***** SOURCE MATERIAL *****

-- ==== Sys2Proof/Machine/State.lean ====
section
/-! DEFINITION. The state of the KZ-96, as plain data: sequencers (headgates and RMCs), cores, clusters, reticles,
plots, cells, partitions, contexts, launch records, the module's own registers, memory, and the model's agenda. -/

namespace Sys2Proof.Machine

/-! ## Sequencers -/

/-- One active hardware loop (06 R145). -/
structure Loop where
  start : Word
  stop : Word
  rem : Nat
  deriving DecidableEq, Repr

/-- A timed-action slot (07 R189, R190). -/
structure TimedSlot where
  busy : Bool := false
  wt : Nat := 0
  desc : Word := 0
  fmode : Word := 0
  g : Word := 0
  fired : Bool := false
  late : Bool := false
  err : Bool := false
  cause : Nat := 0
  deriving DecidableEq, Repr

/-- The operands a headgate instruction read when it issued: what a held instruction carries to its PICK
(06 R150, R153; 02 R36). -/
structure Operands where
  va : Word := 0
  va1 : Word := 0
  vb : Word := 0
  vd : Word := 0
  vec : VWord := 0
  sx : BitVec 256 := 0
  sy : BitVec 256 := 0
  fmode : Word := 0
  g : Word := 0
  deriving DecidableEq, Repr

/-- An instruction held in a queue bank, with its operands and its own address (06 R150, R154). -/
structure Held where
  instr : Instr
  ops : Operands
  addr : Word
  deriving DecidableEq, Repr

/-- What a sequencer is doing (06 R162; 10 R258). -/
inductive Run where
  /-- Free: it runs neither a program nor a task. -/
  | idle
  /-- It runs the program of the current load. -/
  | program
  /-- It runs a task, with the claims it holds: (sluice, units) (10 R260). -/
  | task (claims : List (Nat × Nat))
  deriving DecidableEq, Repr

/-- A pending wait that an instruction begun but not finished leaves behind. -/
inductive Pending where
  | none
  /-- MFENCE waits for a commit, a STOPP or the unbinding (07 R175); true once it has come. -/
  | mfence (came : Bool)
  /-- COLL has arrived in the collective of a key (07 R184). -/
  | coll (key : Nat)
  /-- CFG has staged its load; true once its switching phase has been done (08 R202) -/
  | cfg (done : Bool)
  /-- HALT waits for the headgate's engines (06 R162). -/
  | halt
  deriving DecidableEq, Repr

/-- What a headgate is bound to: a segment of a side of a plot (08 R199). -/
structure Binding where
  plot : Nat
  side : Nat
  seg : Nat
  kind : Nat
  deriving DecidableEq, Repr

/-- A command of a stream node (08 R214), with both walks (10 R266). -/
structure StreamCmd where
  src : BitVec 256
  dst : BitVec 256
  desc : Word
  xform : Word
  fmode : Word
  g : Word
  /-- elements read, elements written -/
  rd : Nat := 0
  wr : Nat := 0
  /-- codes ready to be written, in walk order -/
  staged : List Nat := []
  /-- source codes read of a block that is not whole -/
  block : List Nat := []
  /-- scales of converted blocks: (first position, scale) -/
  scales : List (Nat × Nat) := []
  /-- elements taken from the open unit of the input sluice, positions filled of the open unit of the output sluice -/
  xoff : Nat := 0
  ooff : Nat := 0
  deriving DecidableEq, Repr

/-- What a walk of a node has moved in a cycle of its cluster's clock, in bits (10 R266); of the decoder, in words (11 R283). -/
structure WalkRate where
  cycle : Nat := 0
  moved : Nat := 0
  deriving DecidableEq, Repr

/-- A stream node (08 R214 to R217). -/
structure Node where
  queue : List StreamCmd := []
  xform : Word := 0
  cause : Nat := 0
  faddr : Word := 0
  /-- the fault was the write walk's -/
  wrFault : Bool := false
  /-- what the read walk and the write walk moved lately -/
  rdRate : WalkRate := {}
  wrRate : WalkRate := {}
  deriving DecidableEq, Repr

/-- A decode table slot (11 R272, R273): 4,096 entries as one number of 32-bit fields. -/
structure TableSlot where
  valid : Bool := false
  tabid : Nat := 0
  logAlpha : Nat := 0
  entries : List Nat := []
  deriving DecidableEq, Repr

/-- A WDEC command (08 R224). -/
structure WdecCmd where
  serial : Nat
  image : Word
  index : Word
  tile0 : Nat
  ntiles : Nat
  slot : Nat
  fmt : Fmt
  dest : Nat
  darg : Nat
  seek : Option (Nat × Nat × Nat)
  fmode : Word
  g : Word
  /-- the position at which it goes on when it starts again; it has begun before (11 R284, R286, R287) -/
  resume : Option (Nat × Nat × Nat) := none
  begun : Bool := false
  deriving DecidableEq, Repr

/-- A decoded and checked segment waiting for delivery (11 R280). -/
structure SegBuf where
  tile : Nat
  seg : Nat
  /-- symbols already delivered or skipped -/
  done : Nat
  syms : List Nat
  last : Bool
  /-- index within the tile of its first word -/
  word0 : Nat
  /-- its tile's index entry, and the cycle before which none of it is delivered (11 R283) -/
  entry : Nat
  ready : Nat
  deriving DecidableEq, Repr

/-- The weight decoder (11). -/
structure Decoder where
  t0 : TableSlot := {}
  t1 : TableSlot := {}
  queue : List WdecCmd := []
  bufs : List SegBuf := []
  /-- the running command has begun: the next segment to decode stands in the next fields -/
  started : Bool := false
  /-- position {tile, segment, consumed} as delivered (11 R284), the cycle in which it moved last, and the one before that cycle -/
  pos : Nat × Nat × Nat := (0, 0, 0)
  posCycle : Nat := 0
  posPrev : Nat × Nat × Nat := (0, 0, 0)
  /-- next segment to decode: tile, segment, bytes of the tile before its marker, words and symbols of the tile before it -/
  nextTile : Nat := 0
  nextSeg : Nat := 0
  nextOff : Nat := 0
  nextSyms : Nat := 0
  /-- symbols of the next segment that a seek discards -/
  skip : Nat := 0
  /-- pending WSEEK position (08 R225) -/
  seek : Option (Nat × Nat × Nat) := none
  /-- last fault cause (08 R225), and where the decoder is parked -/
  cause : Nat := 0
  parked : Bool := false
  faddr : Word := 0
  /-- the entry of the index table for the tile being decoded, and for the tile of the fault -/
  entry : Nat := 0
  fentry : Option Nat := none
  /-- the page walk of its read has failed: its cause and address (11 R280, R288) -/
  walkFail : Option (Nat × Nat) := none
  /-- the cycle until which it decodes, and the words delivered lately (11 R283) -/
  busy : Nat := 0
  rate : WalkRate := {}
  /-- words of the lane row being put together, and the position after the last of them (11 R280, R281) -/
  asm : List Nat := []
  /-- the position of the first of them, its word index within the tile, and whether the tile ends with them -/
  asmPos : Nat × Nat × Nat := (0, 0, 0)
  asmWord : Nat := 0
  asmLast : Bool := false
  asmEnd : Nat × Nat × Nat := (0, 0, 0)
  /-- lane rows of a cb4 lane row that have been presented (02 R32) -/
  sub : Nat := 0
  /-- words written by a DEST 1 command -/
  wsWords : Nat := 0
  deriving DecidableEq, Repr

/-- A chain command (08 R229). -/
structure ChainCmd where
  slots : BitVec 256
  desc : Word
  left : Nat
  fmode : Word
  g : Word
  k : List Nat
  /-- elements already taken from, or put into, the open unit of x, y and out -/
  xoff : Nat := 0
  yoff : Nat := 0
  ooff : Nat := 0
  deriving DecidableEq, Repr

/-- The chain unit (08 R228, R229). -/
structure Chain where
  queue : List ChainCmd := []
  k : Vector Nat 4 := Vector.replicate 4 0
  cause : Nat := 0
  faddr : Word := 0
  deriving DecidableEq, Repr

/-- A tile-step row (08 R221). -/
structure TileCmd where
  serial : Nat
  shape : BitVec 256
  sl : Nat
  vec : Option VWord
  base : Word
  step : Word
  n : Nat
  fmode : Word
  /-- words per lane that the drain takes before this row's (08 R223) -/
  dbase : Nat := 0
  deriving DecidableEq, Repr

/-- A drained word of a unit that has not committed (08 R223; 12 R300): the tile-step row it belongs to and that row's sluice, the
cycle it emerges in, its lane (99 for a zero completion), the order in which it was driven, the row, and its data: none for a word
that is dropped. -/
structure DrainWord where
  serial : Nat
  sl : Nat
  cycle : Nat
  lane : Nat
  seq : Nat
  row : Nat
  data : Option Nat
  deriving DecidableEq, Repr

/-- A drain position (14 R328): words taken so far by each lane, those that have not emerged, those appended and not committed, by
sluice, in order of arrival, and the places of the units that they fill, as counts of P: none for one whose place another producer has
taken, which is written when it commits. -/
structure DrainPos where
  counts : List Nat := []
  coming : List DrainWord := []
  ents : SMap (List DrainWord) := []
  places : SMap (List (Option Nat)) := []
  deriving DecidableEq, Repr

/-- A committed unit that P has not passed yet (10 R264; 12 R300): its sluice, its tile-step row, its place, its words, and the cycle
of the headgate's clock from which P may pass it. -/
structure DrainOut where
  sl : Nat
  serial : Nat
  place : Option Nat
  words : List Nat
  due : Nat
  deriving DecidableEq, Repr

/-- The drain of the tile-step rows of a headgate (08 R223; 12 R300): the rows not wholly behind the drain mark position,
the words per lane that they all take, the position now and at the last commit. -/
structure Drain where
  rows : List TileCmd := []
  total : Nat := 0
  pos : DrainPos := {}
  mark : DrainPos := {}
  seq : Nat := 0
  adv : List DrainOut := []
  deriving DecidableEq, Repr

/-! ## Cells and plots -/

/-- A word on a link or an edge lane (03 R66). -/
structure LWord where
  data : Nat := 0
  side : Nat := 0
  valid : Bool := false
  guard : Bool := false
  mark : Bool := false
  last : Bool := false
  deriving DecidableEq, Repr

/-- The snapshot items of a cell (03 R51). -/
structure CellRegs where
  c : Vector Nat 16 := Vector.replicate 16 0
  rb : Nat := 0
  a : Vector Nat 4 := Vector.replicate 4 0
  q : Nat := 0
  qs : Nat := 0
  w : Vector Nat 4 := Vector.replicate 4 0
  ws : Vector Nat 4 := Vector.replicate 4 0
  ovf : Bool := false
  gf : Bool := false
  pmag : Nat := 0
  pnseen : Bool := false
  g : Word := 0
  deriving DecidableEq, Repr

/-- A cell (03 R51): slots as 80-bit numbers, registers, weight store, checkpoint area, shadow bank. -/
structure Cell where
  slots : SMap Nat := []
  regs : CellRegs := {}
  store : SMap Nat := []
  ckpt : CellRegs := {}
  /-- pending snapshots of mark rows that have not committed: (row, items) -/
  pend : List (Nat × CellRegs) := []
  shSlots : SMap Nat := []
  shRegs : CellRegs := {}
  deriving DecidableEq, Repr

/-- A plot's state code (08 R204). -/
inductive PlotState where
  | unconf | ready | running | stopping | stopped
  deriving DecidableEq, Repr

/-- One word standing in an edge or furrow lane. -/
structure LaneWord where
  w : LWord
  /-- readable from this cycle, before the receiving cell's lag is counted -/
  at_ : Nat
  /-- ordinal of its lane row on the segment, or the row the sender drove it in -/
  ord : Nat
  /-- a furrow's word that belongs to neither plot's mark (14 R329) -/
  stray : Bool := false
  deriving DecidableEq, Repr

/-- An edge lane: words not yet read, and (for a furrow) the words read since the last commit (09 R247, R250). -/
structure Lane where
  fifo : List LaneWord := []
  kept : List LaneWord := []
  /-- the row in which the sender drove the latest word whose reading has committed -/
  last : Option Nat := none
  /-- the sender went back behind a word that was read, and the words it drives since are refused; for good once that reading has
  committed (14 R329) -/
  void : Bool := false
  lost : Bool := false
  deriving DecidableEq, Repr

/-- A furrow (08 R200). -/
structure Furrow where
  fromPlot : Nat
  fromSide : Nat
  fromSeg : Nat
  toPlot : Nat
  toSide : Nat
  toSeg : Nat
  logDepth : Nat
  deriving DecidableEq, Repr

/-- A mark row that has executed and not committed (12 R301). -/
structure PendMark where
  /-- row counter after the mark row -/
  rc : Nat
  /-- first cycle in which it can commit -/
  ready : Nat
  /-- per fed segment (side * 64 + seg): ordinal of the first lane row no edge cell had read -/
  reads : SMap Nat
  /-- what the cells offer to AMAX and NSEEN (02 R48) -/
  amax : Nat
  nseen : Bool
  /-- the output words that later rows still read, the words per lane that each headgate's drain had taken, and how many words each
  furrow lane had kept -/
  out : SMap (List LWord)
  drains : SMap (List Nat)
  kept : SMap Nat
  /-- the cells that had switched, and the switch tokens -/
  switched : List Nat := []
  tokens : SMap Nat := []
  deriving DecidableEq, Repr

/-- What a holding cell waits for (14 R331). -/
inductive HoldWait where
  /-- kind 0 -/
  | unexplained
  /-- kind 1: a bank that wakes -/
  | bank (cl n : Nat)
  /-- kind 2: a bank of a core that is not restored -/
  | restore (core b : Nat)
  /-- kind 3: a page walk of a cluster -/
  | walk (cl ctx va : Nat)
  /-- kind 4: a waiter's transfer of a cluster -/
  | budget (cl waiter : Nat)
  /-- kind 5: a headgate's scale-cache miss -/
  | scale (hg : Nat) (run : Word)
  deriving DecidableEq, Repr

*****

◆ **PROBLEM DETAILS**: Which lines of the data above contain the string "edge"? Copy each of them.

◆ **ANSWER SPACE**:
/-- A word on a link or an edge lane (03 R66). -/
/-- One word standing in an edge or furrow lane. -/
/-- An edge lane: words not yet read, and (for a furrow) the words read since the last commit (09 R247, R250). -/
  /-- per fed segment (side * 64 + seg): ordinal of the first lane row no edge cell had read -/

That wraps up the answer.